--- START ---

-- ==== Sys2Proof/Syntax.lean ====
section
/-! DEFINITION. The commands of Fenrel-36: one constructor for every row of the opcode table, with the operands that
the row takes from outside the state. `h` is the half that executes or is acted on; `w` is the half whose running
context makes a register write. What a sensor, a card, a flash, a supply or a lane upset does reaches the block as
an operand. -/

namespace Sys2Proof

/-- What a memory read met on its way back (R315, R322): SRAM or NVM. -/
inductive ReadOutcome where
  /-- No error. -/
  | clean
  /-- An error the line's code corrected: a single-bit SRAM error, or up to two bits of an NVM line. -/
  | corrected
  /-- A double-bit SRAM error, or an NVM line that fails to decode. -/
  | failed
deriving DecidableEq, Repr

/-- What one lane's account of a window differs by from the fault-free account (R246, R250): all zero in a lane that
no disturbance reached. -/
structure LaneReport where
  sig : BitVec 64
  chk : BitVec 8
deriving DecidableEq, Repr

/-- A verdict of one teller, or of the three together (R250-R252). -/
inductive Verdict where
  /-- Every in-service lane agrees. -/
  | unanimous
  /-- Two lanes agree and the named one dissents or has no signature. -/
  | dissent (l : Lane)
  /-- No two lanes agree. -/
  | noMajority
  /-- Only the named lane has a signature. -/
  | single (l : Lane)
  /-- No lane has a signature. -/
  | none
deriving DecidableEq, Repr

/-- The inputs of a verdict (R250): the lanes' reports (none: no signature reached the tellers within 64 cycles), and
for each teller a wrong verdict that a defect makes it give. -/
structure VerdictInput where
  a : Option LaneReport
  b : Option LaneReport
  c : Option LaneReport
  tellerA : Option Verdict
  tellerB : Option Verdict
  tellerC : Option Verdict
deriving DecidableEq, Repr

/-- What takes a half to READING-ROOM at once (R38): the compare path or the commons port is lost. -/
inductive PathLoss where
  | compare | commonsPort
deriving DecidableEq, Repr

/-- The requests of the running lanes for one read (R28): equal, or with a minority of one of three lanes, a following or
the leading one; or differing with no majority. -/
inductive LaneRequests where
  | same | follower | leader | split
deriving DecidableEq, Repr

/-- What comes back for an outstanding read (R28, R225): how the lanes asked for it, and how it read. -/
structure ReadReturn where
  lanes : LaneRequests
  outcome : ReadOutcome
deriving DecidableEq, Repr

/-- The half of an IN and, for an exchange, the time-base units between its samples (R268). -/
structure Sampling where
  half : HalfId
  d1 : Nat
  d2 : Nat
deriving DecidableEq, Repr

/-- The half of an instruction that reads cells before it retires (R117, R136, R137, R149), and the outcomes of those of its
reads, by number, that meet an error (R315, R322).
DESIGN CHOICE: log 104. -/
structure Fetching where
  half : HalfId
  errs : List (Nat × ReadOutcome)
deriving DecidableEq, Repr

/-- The half whose store buffer drains, and what the line read of a one-cell store meets (R312, R316). -/
structure Draining where
  half : HalfId
  outcome : ReadOutcome
deriving DecidableEq, Repr

/-- The cycles that have passed before a grant (R337), how a read that it serves reads (R315, R322), and whether a line that
the NVM patrol corrected had two bits wrong (R340). -/
structure GrantInput where
  cycles : Nat
  outcome : ReadOutcome
  twoBits : Bool
deriving DecidableEq, Repr

/-- The inputs of a frame tick (R33): the lane cycles that the current entry of each half has used since they were
last accounted (R385), the die temperature of each half in degrees Celsius (R389) and the time-base units passed. -/
structure TickInput where
  used0 : Nat
  used1 : Nat
  temp0 : Int
  temp1 : Int
  dt : Nat
deriving DecidableEq, Repr

/-- One beat of a host transaction (R430, R431): the byte address at which the transaction starts, the index of the
beat, and the signals of the beat. -/
structure HostBeat where
  write : Bool
  start : BitVec 16
  beat : BitVec 3
  burst : BitVec 2
  data : HostWord
  strobe : BitVec 4
  iid : Octet
deriving DecidableEq, Repr

/-- One line's frame of a folio data block (R462). -/
structure LineFrame where
  tag : BitVec 4
  octets : List Octet
  crc : BitVec 16
  stop : Bool
deriving DecidableEq, Repr

/-- What the charter port reads of one slot, and what the signature checks over it give (R485, R490, R492). -/
structure SlotInput where
  /-- The flash answered. -/
  responds : Bool
  /-- The fast and the quad read of the header return the same data. -/
  quadAgrees : Bool
  /-- The cells of the slot, in order (R486). -/
  cells : List Cell
  /-- The ML-DSA-65 signature verifies in half 0 and in half 1. -/
  mldsa0 : Bool
  mldsa1 : Bool
  /-- The ECDSA P-256 signature verifies in half 0 and in half 1. -/
  ecdsa0 : Bool
  ecdsa1 : Bool
deriving DecidableEq, Repr

/-- The inputs of charter verification: both slots, and whether an armed unlock response verifies (R559).
DEDUCED: log 70. -/
structure CharterInput where
  slot0 : SlotInput
  slot1 : SlotInput
  unlockOk : Bool
deriving DecidableEq, Repr

/-- How the flash ends a charter update (R501). -/
inductive FlashResult where
  | compareOk | mismatch | noResponse
deriving DecidableEq, Repr
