-- ==== Sys2Proof/Machine/Bits.lean ====
section
/-! DEFINITION. Bit fields, packings, saturating counts and the two card CRCs (R12, R43, R45, R461, R462). -/

namespace Sys2Proof.Machine

/-- Bit `n` of a cell or register. -/
def bit {w : Nat} (c : BitVec w) (n : Nat) : Bool := c.getLsbD n

/-- The field of `len` bits whose lowest bit is `lo` (R12). -/
def fld {w : Nat} (c : BitVec w) (lo len : Nat) : BitVec len := c.extractLsb' lo len

/-- A cell whose field at `lo` is `x`, all other bits zero. -/
def atBits {k : Nat} (x : BitVec k) (lo : Nat) : Cell := (x.setWidth 36) <<< lo

/-- A cell whose bit `n` is `b`, all other bits zero. -/
def atBit (b : Bool) (n : Nat) : Cell := if b then (1 : Cell) <<< n else 0

/-- A host word whose field at `lo` is `x`, all other bits zero. -/
def hAt {k : Nat} (x : BitVec k) (lo : Nat) : HostWord := (x.setWidth 32) <<< lo

/-- A host word whose bit `n` is `b`, all other bits zero. -/
def hBit (b : Bool) (n : Nat) : HostWord := if b then (1 : HostWord) <<< n else 0

/-- A natural number as a cell, modulo 2^36. -/
def cellOf (n : Nat) : Cell := BitVec.ofNat 36 n

/-- All-ones for true and zero for false (R110). -/
def flagCell (b : Bool) : Cell := if b then BitVec.allOnes 36 else 0

/-- One more, saturating at all-ones (R424). -/
def satInc {w : Nat} (c : BitVec w) : BitVec w := if c = BitVec.allOnes w then c else c + 1

/-- The least significant `w` bits of a count, saturating at all-ones. -/
def satOf (w n : Nat) : BitVec w := if 2 ^ w ≤ n then BitVec.allOnes w else BitVec.ofNat w n

/-- The bit vector with bit `n` set to `b`. -/
def setBit {w : Nat} (c : BitVec w) (n : Nat) (b : Bool) : BitVec w :=
  if b then c ||| (1#w <<< n) else c &&& ~~~(1#w <<< n)

/-- Octet `n` of a cell in octet packing: octet 0 in bits [7:0] (R43). -/
def octetOf (c : Cell) (n : Nat) : Octet := c.extractLsb' (8 * n) 8

/-- A cell of four octets with zero guard bits (R43). -/
def cellOfOctets (o : List Octet) : Cell :=
  atBits (o.getD 0 0) 0 ||| atBits (o.getD 1 0) 8 ||| atBits (o.getD 2 0) 16 ||| atBits (o.getD 3 0) 24

/-- The four octets of each cell, in octet packing order (R43). -/
def octetsOfCells : List Cell → List Octet
  | [] => []
  | c :: t => octetOf c 0 :: octetOf c 1 :: octetOf c 2 :: octetOf c 3 :: octetsOfCells t

/-- `n` cells packing the octets of a list, in octet packing (R43). -/
def cellsOfOctets : Nat → List Octet → List Cell
  | 0, _ => []
  | n + 1, l => cellOfOctets (l.take 4) :: cellsOfOctets n (l.drop 4)

/-- The bits of a field, most significant first. -/
def bitsMsb {w : Nat} (c : BitVec w) : List Bool := (List.range w).map fun i => c.getLsbD (w - 1 - i)

/-- One step of CRC-7 with generator x^7 + x^3 + 1 (R461). -/
def crc7Step (c : BitVec 7) (b : Bool) : BitVec 7 :=
  if (bit c 6) != b then (c <<< 1) ^^^ 0b0001001 else c <<< 1

/-- CRC-7 of a bit string, preset to all ones (R461). -/
def crc7 (l : List Bool) : BitVec 7 := l.foldl crc7Step (BitVec.allOnes 7)

/-- One step of CRC-16 with generator x^16 + x^12 + x^5 + 1 (R462). -/
def crc16Step (c : BitVec 16) (b : Bool) : BitVec 16 :=
  if (bit c 15) != b then (c <<< 1) ^^^ 0x1021 else c <<< 1

/-- CRC-16 of a bit string, preset to all ones (R462). -/
def crc16 (l : List Bool) : BitVec 16 := l.foldl crc16Step (BitVec.allOnes 16)

/-- The number of ones of a list of bits. -/
def countTrue (l : List Bool) : Nat := (l.filter id).length

/-- The lowest number below `n` that satisfies a test. -/
def firstBelow (p : Nat → Bool) (n : Nat) : Option Nat := (List.range n).find? p

end Sys2Proof.Machine
end

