/-- The state before a load, with the data of an earlier one filled in. -/
def Ckpt.fill (c : Ckpt) (place : Nat) (v : Cell) : Ckpt :=
  let r := foldItems (c.items.map fun i => if i.place = some place then ⟨i.value ||| sigAt v 0, none⟩ else i) c.sig
  { c with bank := c.bank.setPlace place v, sig := r.1, items := r.2 }

/-- The place of the top cell of an operand stack, when it is a load whose data is outstanding. -/
def awaited (e : Exec) (b : Bank) : Option Nat :=
  let n := b.ds.length + b.sd.toNat
  if b.ds != [] && e.reads.any fun r => r.place + 1 == n && !r.void then some (n - 1) else none

/-! ## The input log (R263, R265, R267) -/

/-- A kind whose requests are isolated (R264); an I/O read is when its register says so. -/
def LogKind.isRequest : LogKind → Bool
  | .event | .switch | .mint | .tick => false
  | _ => true

/-- An input is entered at the current retirement position. -/
def logInput (s : State) (h : HalfId) (k : LogKind) (req : Cell) (ctx : BitVec 5) (isolated : Bool) (v0 v1 : Cell) : State :=
  s.onWin h fun w => { w with log := w.log ++ [⟨w.num, w.slots, k, req, ctx, (s.bank h ctx).resume, isolated, v0, v1⟩], logged := w.logged + 1 }

/-- What the replayed log answers to a request (R265). -/
inductive Replay where
  /-- An entry with an equal request: its logged values. -/
  | hit (v0 v1 : Cell)
  /-- No entry: the request issues. -/
  | issue
  /-- An isolated request of a re-execution without an equal entry: a disagreement with no majority. -/
  | clash
deriving DecidableEq, Repr

/-- The entry answers the request. -/
def LogEntry.answers (e : LogEntry) (pos : Nat) (k : LogKind) (req : Cell) (ctx : BitVec 5) : Bool :=
  e.pos == pos && e.kind == k && e.req == req && e.ctx == ctx

/-- The answer of the replayed log to a request at the current position. -/
def replayAsk (w : Windows) (k : LogKind) (req : Cell) (ctx : BitVec 5) (isolated : Bool) : Replay :=
  match w.replayLog.find? fun e => e.answers w.replayPos k req ctx with
  | some e => .hit e.v0 e.v1
  | none =>
    if isolated && (w.replay.isSome || w.replayLog.any fun e => e.kind.isRequest && decide (w.replayPos ≤ e.pos)) then .clash
    else .issue

/-- The replayed log once a request has been answered or has passed its entries: what it passed is discarded (R265). -/
def replayPass (w : Windows) (k : LogKind) (req : Cell) (ctx : BitVec 5) : Windows :=
  match w.replayLog.findIdx? fun e => e.answers w.replayPos k req ctx with
  | some i => { w with replayLog := (w.replayLog.take i).filter (fun e => !e.kind.isRequest) ++ w.replayLog.drop (i + 1) }
  | none => { w with replayLog := w.replayLog.filter fun e => !(e.kind.isRequest && !e.isolated && decide (e.pos ≤ w.replayPos)) }

/-- A switch that the lanes will meet next in the replayed log. -/
def switchLogged (w : Windows) : Bool := w.replayLog.any fun e => e.kind == .switch && decide (e.pos ≤ w.replayPos)

/-- An answered request is logged again in the window that re-executes it. -/
def answerInput (s : State) (h : HalfId) (k : LogKind) (req : Cell) (ctx : BitVec 5) (isolated : Bool) (v0 v1 : Cell) : State :=
  logInput (s.onWin h fun w => replayPass w k req ctx) h k req ctx isolated v0 v1

/-! ## The store buffer (R194-R200) -/

/-- The entry of the current window that a store of a data cell merges into (R198). -/
def SbEntry.mergeable (e : SbEntry) (num : Cell) (a : Addr) : Bool :=
  !e.isSealed && e.win == num && e.link == .single &&
    (match e.target with
     | .data b _ => b == a
     | _ => false)

/-- The check bits that a lane computes at retirement for an entry: a function of the cell's item, which the spec does not
give (R194, R200). DESIGN CHOICE: log 93. -/
def entryCheck (t : Target) (data : Cell) (tag : Bool) (link : LinkKind) : Octet := Config.checkBits (storeItem t data tag link)

/-- A single store to the address would merge. -/
def wouldMerge (w : Windows) (a : Addr) : Bool := w.sb.any fun e => e.mergeable w.num a

/-- A cell written in the window in progress: merged, or given a new entry, and signed (R194, R198, R247). -/
def bufferStore (s : State) (h : HalfId) (t : Target) (data : Cell) (tag : Bool) (link : LinkKind) (wr : Writer)
    (snap : Option CapSnap) : State :=
  let s := signItem s h (storeItem t data tag link)
  let fresh : State := s.onWin h fun w =>
    { w with sb := w.sb ++ [⟨t, data, tag, w.num, false, link, false, wr, snap, entryCheck t data tag link⟩]
             stores := w.stores + 1 }
  match t with
  | .data a _ =>
    if link == .single && wouldMerge (s.half h).win a then
      s.onWin h fun w =>
        { w with sb := w.sb.map fun e =>
            if e.mergeable w.num a then
              { e with target := t, data := data, tag := tag, writer := wr, chk := entryCheck t data tag link } else e }
    else fresh
  | _ => fresh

--- END ---

WORK ORDER
In the records above, the line with "request issues. -/" marks the start and the line with "replayLog := w.replayLog.filter" marks the end; copy that stretch exactly, both lines included, and nothing else.

OUTPUT BELOW
  /-- No entry: the request issues. -/
  | issue
  /-- An isolated request of a re-execution without an equal entry: a disagreement with no majority. -/
  | clash
deriving DecidableEq, Repr

/-- The entry answers the request. -/
def LogEntry.answers (e : LogEntry) (pos : Nat) (k : LogKind) (req : Cell) (ctx : BitVec 5) : Bool :=
  e.pos == pos && e.kind == k && e.req == req && e.ctx == ctx

/-- The answer of the replayed log to a request at the current position. -/
def replayAsk (w : Windows) (k : LogKind) (req : Cell) (ctx : BitVec 5) (isolated : Bool) : Replay :=
  match w.replayLog.find? fun e => e.answers w.replayPos k req ctx with
  | some e => .hit e.v0 e.v1
  | none =>
    if isolated && (w.replay.isSome || w.replayLog.any fun e => e.kind.isRequest && decide (w.replayPos ≤ e.pos)) then .clash
    else .issue

/-- The replayed log once a request has been answered or has passed its entries: what it passed is discarded (R265). -/
def replayPass (w : Windows) (k : LogKind) (req : Cell) (ctx : BitVec 5) : Windows :=
  match w.replayLog.findIdx? fun e => e.answers w.replayPos k req ctx with
  | some i => { w with replayLog := (w.replayLog.take i).filter (fun e => !e.kind.isRequest) ++ w.replayLog.drop (i + 1) }
  | none => { w with replayLog := w.replayLog.filter fun e => !(e.kind.isRequest && !e.isolated && decide (e.pos ≤ w.replayPos)) }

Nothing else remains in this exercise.